Berstatus "tuan", wahai sangatlah mempesona! Maklum, di sana tersedia
seperangkat nikmat segudang kesenangan Boleh jadi hidup dibuatnya terasa
nyaman. Serba menjanjikan Tidak heran bila ada orang sampai stres best
gara-gara kemilaunya idaman seperti disebutkan tadi karena hanya singgah
di penghias mimpi-mimpi semata. Tak mampu muncul di alam nyata!
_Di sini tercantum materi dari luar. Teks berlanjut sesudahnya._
-- ==== Sys2Proof/Tests/Slice0.lean ====
section
/-!
SUPPORT. Tests: ill-formed terms that the checks refuse, words written out from spec/30_encoding.md and
spec/95_test_vectors.md, one tick of each instruction from the spec's vectors, and a witness for every obligation with
hypotheses. The configurations are the illustrative ones of spec/95_test_vectors.md section 0.
-/

namespace Sys2Proof.Tests

open Sys2Proof.Machine

/-! ## Configurations and small states -/

/-- M1 of spec/95_test_vectors.md. -/
def bitmapM1 : Vector MapEntry 8 :=
  #v[⟨0, 3, true⟩, ⟨2, 0, true⟩, ⟨1, 7, true⟩, ⟨0, 5, true⟩, ⟨1, 1, true⟩, ⟨2, 6, true⟩, ⟨0, 0, true⟩, ⟨1, 4, true⟩]

def tableT1 : List Entry :=
  [⟨0x0400, 0x0400, .syncPhi0Skip, .syncPhi0Skip⟩, ⟨0x0000, 0x0800, .default, .default⟩, ⟨0, 0, .default, .default⟩]

def tableT3 : List Entry :=
  [⟨0x1000, 0x0100, .syncPhi0, .syncPhi0⟩, ⟨0, 0, .default, .default⟩, ⟨0x0000, 0xFFFF, .reserved, .reserved⟩]

def tableT4 : List Entry :=
  [⟨0x1000, 0x0100, .syncPhi0, .syncPhi0⟩, ⟨0x4000, 0x0010, .reserved, .default⟩, ⟨0, 0, .default, .default⟩]

def tableT5 : List Entry := [⟨0xFF00, 0x0200, .syncPhi0, .default⟩, ⟨0, 0, .default, .default⟩]

def tableT6 : List Entry := [⟨0x0000, 0xFFFF, .syncPhi0, .syncPhi0⟩, ⟨0, 0, .default, .default⟩]

def tableT8 : List Entry := [⟨0x0100, 0x0001, .syncPhi0Skip, .syncPhi0⟩]

/-- P1 with the table `t`. -/
def configP1 (t : List Entry) : Config :=
  { Config.least with
    table := t, bitmap := bitmapM1, tFirst := 2, tRuler := 11, tWait := 2, tWaitSkip := 12, tHigh := 2,
    pollBudget := 64 }

def cfgT1 : WfConfig := ⟨configP1 tableT1, by decide⟩

def cfgT3 : WfConfig := ⟨configP1 tableT3, by decide⟩

def cfgT4 : WfConfig := ⟨configP1 tableT4, by decide⟩

/-- The least timing, table T4, POLL_BUDGET = 1: what the witnesses run on. -/
def cfgLow1 : WfConfig := ⟨{ Config.least with table := tableT4 }, by decide⟩

def cfgLow2 : WfConfig := ⟨{ Config.least with table := tableT4, pollBudget := 2 }, by decide⟩

def cfgLow4 : WfConfig := ⟨{ Config.least with table := tableT4, pollBudget := 4 }, by decide⟩

/-- A build without the synchronized cycle. -/
def cfgNoSync : WfConfig := ⟨{ configP1 tableT1 with syncSupported := false }, by decide⟩

/-- POLL_BUDGET = NONE. -/
def cfgNone : WfConfig := ⟨{ configP1 tableT3 with pollUnbounded := true, pollWNone := 3 }, by decide⟩

/-- A sample with nothing offered, phi0 at `level`, and the ports of V-S1. -/
def sample (level : Bool) : Input where
  rstN := true
  cmdValid := false
  cmd := 0#48
  phi0 := level
  ports := #v[0xF7, 0x6F, 0xBF, 0x00]
  genDone := false
  genRdata := 0x3C
  genPinAddr := 0x0900
  genPinDout := 0x5A
  genPinDir := false
  genPinRw := true
  genPinPhi2 := false

/-- A sample that offers the word `w`. -/
def offering (w : CmdWord) : Input := { sample false with cmdValid := true, cmd := w }

/-- A sample with GEN_DONE = 1. -/
def done : Input := { sample false with genDone := true }

/-- A state of an instance in FSM state `st`, with the samples `ins` to come. -/
def at' (c : WfConfig) (st : FsmState) (ins : List Input) : State := { State.resetOf c with st := st, inputs := ins }

/-- The access latched for address `a`: a read, or a write of 0x5A. -/
def latched (w : Bool) (a : Addr) (s : State) : State :=
  { s with op := if w then 0b01#2 else 0b00#2, addr := a, wdata := if w then 0x5A#8 else 0x00#8 }

/-- A state on the bus of the synchronized access of 0x1000. -/
def onBus (w : Bool) (k : Strat) (c : WfConfig) (st : FsmState) (ins : List Input) : State :=
  { latched w 0x1000#16 (at' c st ins) with
    strat := k, addrR := 0x1000#16, dirR := w, rwR := !w, doutR := 0x5A#8, phi2R := decide (st = .high) }

/-! ## Well-formedness: each check refuses an ill-formed term -/

theorem test_wf_accepts_P1 : (configP1 tableT1).wellFormed = true := by decide

theorem test_wf_refuses_map_port :
    { configP1 tableT1 with bitmap := bitmapM1.set 0 ⟨3, 3, true⟩ }.mapPortsOk = false := by decide

theorem test_wf_refuses_repeated_map_pair :
    { configP1 tableT1 with bitmap := bitmapM1.set 0 ⟨2, 0, false⟩ }.mapInjective = false := by decide

theorem test_wf_refuses_num_ports :
    { configP1 tableT1 with numPorts := 2 }.numPortsOk = false ∧
      { configP1 tableT1 with numPorts := 5 }.numPortsOk = false := by decide

theorem test_wf_refuses_zero_timing :
    { configP1 tableT1 with cPoll := 0 }.timingOk = false ∧ { configP1 tableT1 with tFirst := 0 }.timingOk = false ∧
      { configP1 tableT1 with tRuler := 0 }.timingOk = false ∧ { configP1 tableT1 with tWait := 0 }.timingOk = false ∧
      { configP1 tableT1 with tWaitSkip := 0 }.timingOk = false ∧
      { configP1 tableT1 with tHigh := 0 }.timingOk = false ∧
      { configP1 tableT1 with tDispatch := 0 }.timingOk = false := by decide

theorem test_wf_refuses_zero_budget : { configP1 tableT1 with pollBudget := 0 }.budgetOk = false := by decide

theorem test_wf_refuses_empty_table : (configP1 []).tableOk = false := by decide

theorem test_wf_needs_every_check :
    { configP1 tableT1 with bitmap := bitmapM1.set 0 ⟨3, 3, true⟩ }.wellFormed = false ∧
      { configP1 tableT1 with bitmap := bitmapM1.set 0 ⟨2, 0, false⟩ }.wellFormed = false ∧
      { configP1 tableT1 with numPorts := 5 }.wellFormed = false ∧
      { configP1 tableT1 with tHigh := 0 }.wellFormed = false ∧
      { configP1 tableT1 with pollBudget := 0 }.wellFormed = false ∧ (configP1 []).wellFormed = false := by decide

theorem test_asm_refuses_large_operands :
    assemble (.rd (2 ^ 32)) = none ∧ assemble (.wr 0x0500 256) = none ∧ assemble (.wr (2 ^ 32) 0) = none ∧
      assemble (.lk (2 ^ 32)) = none ∧ assemble (.memoryRead (2 ^ 32)) = none ∧
      assemble (.memoryWrite 0 256) = none ∧ assemble (.lookup (2 ^ 32)) = none ∧
      assemble (.entry (2 ^ 16) 0 .default .default) = none ∧
      assemble (.entry 0 (2 ^ 16) .default .default) = none := by decide

/-! ## Decoding: words written out from the spec's encodings -/

/-- R96, R113: ADDR_IN in 47:16, WDATA in 15:8, RSVD in 7:2, OP in 1:0. -/
theorem test_decode_rd : decodeCmd 0x000005000000#48 = .ok (.rd 0x00000500#32 0x00#8) := by decide

theorem test_decode_wr : decodeCmd 0x00000500A501#48 = .ok (.wr 0x00000500#32 0xA5#8) := by decide

theorem test_decode_lk : decodeCmd 0x000105000002#48 = .ok (.lk 0x00010500#32 0x00#8) := by decide

/-- spec/95_test_vectors.md section 2: the reserved words. -/
theorem test_decode_reserved :
    decodeCmd 0x000005000003#48 = .error .reservedOp ∧ decodeCmd 0x000005000004#48 = .error .reservedBits ∧
      decodeCmd 0x000005000006#48 = .error .reservedBits ∧ decodeCmd 0x000000000080#48 = .error .reservedBits := by
  decide

/-- The first entry of T1: 0xA_0400_0400 is WS = 10, RS = 10, LENGTH = START = 0x0400. -/
theorem test_decode_entry_T1 :
    decode (.readEntry 0xA04000400#36) = .ok (.rsSyncPhi0Skip 0x0400#16 0x0400#16 .syncPhi0Skip) ∧
      decode (.writeEntry 0xA04000400#36) = .ok (.wsSyncPhi0Skip 0x0400#16 0x0400#16 .syncPhi0Skip) := by decide

/-- The second entry of T1: 0x0_0800_0000. -/
theorem test_decode_entry_default :
    decode (.readEntry 0x008000000#36) = .ok (.rsDefault 0x0000#16 0x0800#16 .default) ∧
      decode (.writeEntry 0x008000000#36) = .ok (.wsDefault 0x0000#16 0x0800#16 .default) := by decide

/-- RS = 01 in bits 33:32 and WS = 01 in bits 35:34 (R102), START 0x1000, LENGTH 0x0100. -/
theorem test_decode_entry_sync :
    decode (.readEntry 0x101001000#36) = .ok (.rsSyncPhi0 0x1000#16 0x0100#16 .default) ∧
      decode (.writeEntry 0x401001000#36) = .ok (.wsSyncPhi0 0x1000#16 0x0100#16 .default) ∧
      decode (.readEntry 0x300104000#36) = .error .reservedStrategy ∧
      decode (.writeEntry 0xC00104000#36) = .error .reservedStrategy := by decide

/-- The MAP bytes of M1, and 0x0C with INV = 0 (V-B1). -/
theorem test_decode_map :
    bitmapM1.toList = [0x2C#6, 0x22#6, 0x3D#6, 0x34#6, 0x25#6, 0x3A#6, 0x20#6, 0x31#6].map MapEntry.ofWord ∧
      MapEntry.ofWord 0x0C#6 = ⟨0, 3, false⟩ := by decide
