-- ==== Sys2Proof/Machine/Queue.lean ====
section
/-! DEFINITION. What travels and what waits: elements and requests (R233, R235), parcels (R112, R300), engine commands
(R302 to R308), write-combining lines (R247, R314), circular buffers (R311), and the state each core holds (R16). -/

namespace Sys2Proof.Machine

/-- A request on its way to the place where it is performed (R235). -/
structure Req where
  frag : Nat
  /-- the fragment's group, and the word's address, for reports (R349) -/
  group : Nat
  pc : DWord
  rights : Rights
  /-- destination home -/
  home : Nat
  elems : List Elem
  /-- kind of the pages: 0 SO, 1 RC, 2 UO (R207, R238) -/
  ord : Nat
  /-- the fragments whose program order holds the access (R232) -/
  owners : List Nat
  deriving DecidableEq, Repr

/-- The request of another device that an element of XATOM came in: its device, tag, source core, epoch and path (R279, R337). -/
structure Away where
  dev : Nat
  tag : Nat
  core : Nat
  epoch : Bool
  path : Nat
  deriving DecidableEq, Repr

/-- An element of XATOM (R279). -/
structure XElem where
  frag : Nat
  group : Nat
  pc : DWord
  rights : Rights
  home : Nat
  /-- physical byte address in the home's DRAM -/
  pa : Nat
  va : DWord
  handler : Nat
  payload : List Word
  /-- reply offset, where replies are enabled, and the team that receives them (R286) -/
  reply : Option Nat
  team : Nat
  /-- clock at which it arrived at its unit (R275) -/
  since : Nat
  /-- kind of the page (R238, R285), and the fragments whose program order holds the element -/
  ord : Nat
  owners : List Nat
  /-- of an element that another device sent -/
  away : Option Away
  deriving DecidableEq, Repr

/-- Addresses of a word, of its prefix or itself, and TRAPINFO0, for a report at it that comes later (R71, R146). -/
structure WordAt where
  pc : DWord
  rpc : DWord
  ti0 : DWord
  deriving DecidableEq, Repr

/-- A word of a fragment on another device that acts at its team's core (R298, R302, R308 to R312): the record of a LAUNCH, its append and, where
the queue was full, the append again; LSTAT; a command for an engine, whose entry or chain lies at `sa`; ESTAT; BSEAL and BWAIT; SYNCW and SWAIT;
CBCFG, CBPUT and CBGET, and CBWAIT, whose wait has begun where `again` says so. -/
inductive TeamWord where
  | record (sa : DWord)
  | launch (bits : BitVec 512) (leases : List (LeaseEnt × Bool))
  | append (grid : Nat)
  | lstat
  | ovt
  | engine (engine : Nat) (sa : DWord) (single : Bool) (pc : DWord)
  | estat (engine : Nat)
  | bseal
  | bwait (n : BitVec 8)
  | syncw (off target : Nat)
  | swait (off : Nat) (v : Word)
  | cbcfg (x : DWord) (n : BitVec 6)
  | cbput (x : DWord) (n : BitVec 6)
  | cbget (n : BitVec 6)
  | cbwait (k : Nat) (room : Bool) (n : BitVec 6) (again : Bool)
  deriving DecidableEq, Repr

/-- A change to a split table or a barrier record that travels to the primary home, or what the primary home sends to a fragment on
another device (R146, R156 to R158, R347). -/
inductive SplitUpd where
  | bset (bar : Nat) (own : Mask)
  | arrive (bar : Nat) (own : Mask)
  | retire (lanes : Mask)
  /-- from another device: what the entry holds (R147) -/
  | entry (dev home : Nat) (st : FState) (own : Mask)
  /-- the records are asked for, and `n` free entries; entries are given back -/
  | ask (n : Nat)
  | back (entries : List Nat)
  /-- to another device: the records, and the entries reserved -/
  | given (entries : List Nat) (bars : KMap Bar)
  /-- to another device: the update asked for is refused -/
  | refused
  /-- from another device: a group to be created (R160), or the group's OVT (R326); and what the primary home answers -/
  | spawn (pc : DWord) (regs : List SReg)
  | spawned (ok : Bool)
  | ovt (v : BitVec 16)
  /-- from another device: a word that acts at the team's core; and what it comes to -/
  | word (w : TeamWord)
  | worded (r : WordReply)
  /-- to another device: an update was refused by its key, or armed an armed barrier, at the word that made it -/
  | late (at' : WordAt) (key : Bool)
  /-- to another device: a waiter goes to its anchor; the waiters at the anchor fuse; a team barrier ends; the fragment is stopped -/
  | go (bar dev home : Nat)
  | fuse (bar : Nat)
  | release
  | stop
  /-- from another device: a LEASE fault ends the grid (R347) -/
  | lease (cause2 : BitVec 8) (home : Nat) (addr pc : DWord)
  deriving DecidableEq, Repr

/-- A message in flight inside the device (R235, R315). -/
inductive Msg where
  /-- a store request, acknowledged (R223) -/
  | store (r : Req)
  /-- STP, ATP and the stores of CST, CSTZ (R224, R228) -/
  | posted (r : Req)
  /-- an acknowledgement on its way to fragments (R225), of an access of an SO page if `so` (R238) -/
  | ack (owners : List Nat) (so glob : Bool)
  /-- a read at another core or home, whose data fill result `id` of the fragment (R221) -/
  | read (r : Req) (id : Nat)
  /-- its data: values by lane, and the lanes read in error (R221, R218) -/
  | data (frag id : Nat) (vals : List (Nat × DWord)) (poison : Mask)
  /-- a split-table or barrier update (R146) -/
  | split (frag group : Nat) (u : SplitUpd) (at' : WordAt)
  /-- a parcel on its way to a home (R299), with the port that holds it and its age there, if it came over the fabric (R301) -/
  | parcel (frag home : Nat) (port : Option (Nat × Nat))
  /-- an element of XATOM (R279) -/
  | xatom (x : XElem)
  deriving DecidableEq, Repr

/-- A parcel in an egress buffer (R300): its age, whether it is offered, `refused` until the destination returns an entry credit, and
`credit` when it is offered again with one. -/
structure Parcel where
  frag : Nat
  dev : Nat
  home : Nat
  age : Nat
  offered : Bool
  refused : Bool
  credit : Bool
  deriving DecidableEq, Repr

/-- A loop in progress of a chain (R304): the LOOP entry's offset and the iterations left. -/
structure LoopSt where
  at' : Nat
  left : Nat
  deriving DecidableEq, Repr

/-- An engine command (R302 to R308). -/
structure Cmd where
  alive : Bool
  engine : Nat
  group : Nat
  team : Nat
  frag : Nat
  pc : DWord
  rights : Rights
  /-- home and core of the engine -/
  home : Nat
  core : Nat
  ovt : BitVec 16
  /-- generic offset of the head entry and of the entry reached -/
  head : Nat
  at' : Nat
  /-- entry index reached (ES.ENTRY) -/
  idx : Nat
  loops : List LoopSt
  /-- working-copy additions to SRC or TABLE and DST or LOCAL, by entry offset (R304) -/
  deltas : KMap (Int × Int)
  /-- rows of the buffered entry reached that have been moved (R313) -/
  rows : Nat
  /-- the one entry of a CPY (R302) -/
  single : Option (List Byte)
  bytes : Nat
  done : Bool
  fault : BitVec 8
  faultAddr : DWord
  delivered : Bool
  batch : Option (BitVec 8)
  /-- sync words and circular buffers its entries have named (R308) -/
  syncs : List Nat
  cbs : List Nat
  /-- a BOBBIN entry of it has a command running (R307) -/
  bobbin : Bool
  /-- its walk has been redirected: it is begun (R287) -/
  begun : Bool
  /-- what the entry reached names in ranges that SPMAP has mapped, as read at its home, by generic offset; its own bytes among them (R20) -/
  seen : KMap (List Byte)
  deriving DecidableEq, Repr

def Cmd.none : Cmd where
  alive := false
  engine := 0
  group := 0
  team := 0
  frag := 0
  pc := 0
  rights := ⟨0, 0, false, 0, 0, 0, 0⟩
  home := 0
  core := 0
  ovt := 0
  head := 0
  at' := 0
  idx := 0
  loops := []
  deltas := []
  rows := 0
  single := Option.none
  bytes := 0
  done := false
  fault := 0
  faultAddr := 0
  delivered := false
  batch := Option.none
  syncs := []
  cbs := []
  bobbin := false
  begun := false
  seen := []

/-- A line of the write-combining buffer (R314): key, bytes by offset, contributors, and the clock its timer started. -/
structure WcLine where
  dev : Nat
  asid : Nat
  line : Nat
  bytes : KMap Byte
  frags : List Nat
  start : Nat
  rights : Rights
  bnd : Bool
  /-- it is to drain once the earlier drain of its key is answered -/
  due : Bool
  deriving DecidableEq, Repr

/-- Who reads at another device outside the registers' path: a word that is held, an engine command, a Bobbin walk, a fill (R189,
R198, R214, R305). -/
inductive Asker where
  | frag (n : Nat)
  | cmd (n : Nat)
  | bobbin (group : Nat)
  | fill (team entry line : Nat)
  /-- bytes that an engine command writes, and the sync word that counts them (R246) -/
  | put (cmd bytes : Nat) (sync : Option Nat)
  /-- the reply record of an XATOM element, for a group's team at an offset (R286) -/
  | reply (group team off : Nat)
  /-- the completion addition of a grid that has retired (R296) -/
  | done (grid : Nat)
  deriving DecidableEq, Repr

/-- The answer to a request of another device: values by place, the places that failed or were read in error with the code of each, the
code and PROT reason of a refusal (R217), and of scratchpad words their fault and whether what was read is bounded (R218). -/
structure Reply where
  vals : List (Nat × DWord)
  bad : List (Nat × BitVec 8)
  code : BitVec 8
  reason : Nat
  fault : Option FaultRec
  bnd : Bool
  deriving DecidableEq, Repr

/-- What a request that has been performed whole answers. -/
def Reply.ok (vals : List (Nat × DWord)) : Reply := ⟨vals, [], 0, 0, none, false⟩
/-- The refusal of places with one code. -/
def Reply.refuse (bad : List Nat) (code : BitVec 8) : Reply := ⟨[], bad.map fun i => (i, code), code, 0, none, false⟩
/-- Whether a place failed or was read in error. -/
def Reply.badAt (r : Reply) (i : Nat) : Bool := r.bad.any fun b => b.1 == i

/-- What has come back for an asker. -/
structure Answer where
  asker : Asker
  reply : Reply
  deriving DecidableEq, Repr

/-- What a fragment away from its group's device asks of its team's scratchpad there: to read, to store (`bnd` of a bounded source), to check
where reply records of XATOM go, and the map unit's words with their operands (R213, R215, R279). -/
inductive ScrOp where
  | load
  | store (bnd : Bool)
  | check (bnd : Bool)
  | spmap (a b : DWord)
  | spflush (a b : DWord)
  deriving DecidableEq, Repr

/-- A request to another device that is not yet answered (R225, R238, R247, R248). -/
structure Remote where
  tag : Nat
  dev : Nat
  /-- the fragments whose program order holds it -/
  owners : List Nat
  /-- a drain of the write-combining buffer, or a store that a release at scope .sys alone waits for -/
  wc : Bool
  so : Bool
  /-- ASID and line of a drain -/
  asid : Nat
  line : Nat
  /-- reads of an engine, a walk or a held word -/
  asker : Option Asker
  /-- group, word and element addresses, for reports (R349) -/
  group : Nat
  pc : DWord
  vas : List DWord
  /-- the core whose counts hold it (R337) -/
  core : Option Nat
  deriving DecidableEq, Repr

/-- The state of an operand slot (R170). -/
inductive SlotSt where
  | free
  | claimed (group : Nat)
  | clearing
  deriving DecidableEq, Repr

/-- One pass in the matrix array's queue (R175, R176): the rows it updates, its slots, and its operand formats. -/
structure MmaEntry where
  group : Nat
  stream : Nat
  seq : Nat
  tile : Nat
  rows : Mask
  aSlot : Nat
  bSlot : Nat
  fmtA : BitVec 6
  fmtB : BitVec 6
  deriving DecidableEq, Repr

/-- A per-path record for a destination device (R337). -/
structure PathRec where
  dev : Nat
  epoch : Bool
  sent : List Nat
  /-- the last ordered flag sent for it -/
  last : Option Nat
  deriving DecidableEq, Repr

/-- A leaf in a translation cache (R320): address space, page address ≫ 16, size and the leaf itself. -/
structure TlbEnt where
  asid : Nat
  page : Nat
  big : Bool
  leaf : BitVec 128
  deriving DecidableEq, Repr

/-- A register line that a core holds (R108): its fragment and line number, and whether it differs from the context record (R110). -/
structure LineEnt where
  frag : Nat
  line : Nat
  dirty : Bool
  deriving DecidableEq, Repr

/-- What each core holds (R16, R335). -/
structure Core where
  /-- PERF counters 0x0001 to 0x0007 (R335); key 8 holds the clocks with a fragment ready, which 0x0008 leaves out -/
  perf : KMap DWord
  /-- the rotation, head first (R149) -/
  rot : List Nat
  /-- service lists, each head first (R150) -/
  svc : List (List Nat)
  /-- residency wait list, longest wait first (R165) -/
  waits : List Nat
  /-- register lines held, least recently used first (R108, R110) -/
  lines : List LineEnt
  egress : List Parcel
  copyQ : List Nat
  /-- fragments of the entries of the special-function unit, oldest first (R144) -/
  sfuQ : List Nat
  mmaQ : List MmaEntry
  wc : List WcLine
  slots : KMap SlotSt
  cbs : KMap Cb
  paths : List PathRec
  /-- the epoch that a record made for a device begins with, where one of it has been closed (R337) -/
  epochs : KMap Bool
  tlb : List TlbEnt
  /-- instruction cache: words by physical key, the oldest first (R16, R20; log 56) -/
  icache : List (Nat × Word)
  /-- clocks by which the core's cycle counter is ahead of State.clock (R331) -/
  ahead : DWord
  deriving DecidableEq, Repr

def Core.fresh : Core := ⟨[], [], [], [], [], [], [], [], [], [], [], [], [], [], [], [], 0⟩

/-- What each home holds beside its memories and analogue units (R163, R195, R299, R302, R335, R375). -/
structure HomeSt where
  /-- inbound context queue: fragment, and its reserved entry's source home if it took one (R299) -/
  inbound : List (Nat × Option Nat)
  caravanQ : List Nat
  /-- groups whose Bobbin commands the engine holds (R195) -/
  bobbinQ : List Nat
  /-- ingress translation cache (R320) -/
  tlb : List TlbEnt
  perf : KMap DWord
  /-- credits left in the window: half matrix passes, products, settle starts (R375) -/
  credPass : Nat
  credProd : Nat
  credSettle : Nat
  /-- the budgets of a window, and of channels in the compute phase at once (R375) -/
  maxPass : Nat
  maxProd : Nat
  maxSettle : Nat
  maxCompute : Nat
  /-- uncorrectable errors counted in the home's DRAM and SRAM (R373): one in DRAM arises outside the device's steps, with the unit that it adds
  to State.memErr -/
  dramErrs : Nat
  sramErrs : Nat
  /-- the partition that last took the home (R272) -/
  owner : Option Nat
  deriving DecidableEq, Repr

/-- R375: the default budgets. -/
def HomeSt.fresh : HomeSt := ⟨[], [], [], [], [], 12288, 8192, 4, 12288, 8192, 4, 24, 0, 0, none⟩

end Sys2Proof.Machine
end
Mengenakan sifat-sifat "hamba", apa sih enaknya? Ah, itu terang bagai
siang! Sebab predikat "hamba" bukanlah kemilaunya sosok seorang raja
dengan mahkota. Semua orang pun tau itu! Tapi kenapa kepada kita selaku
orang percaya atau gereja dinasihatkan Rasul Paulus melalui nas ini,
supaya kita mengenakan sifat-sifat "hamba" seperti diteladankan oleh
Yesus sendiri? Di sinilah intinya. Ini penting dan sangat menentukan!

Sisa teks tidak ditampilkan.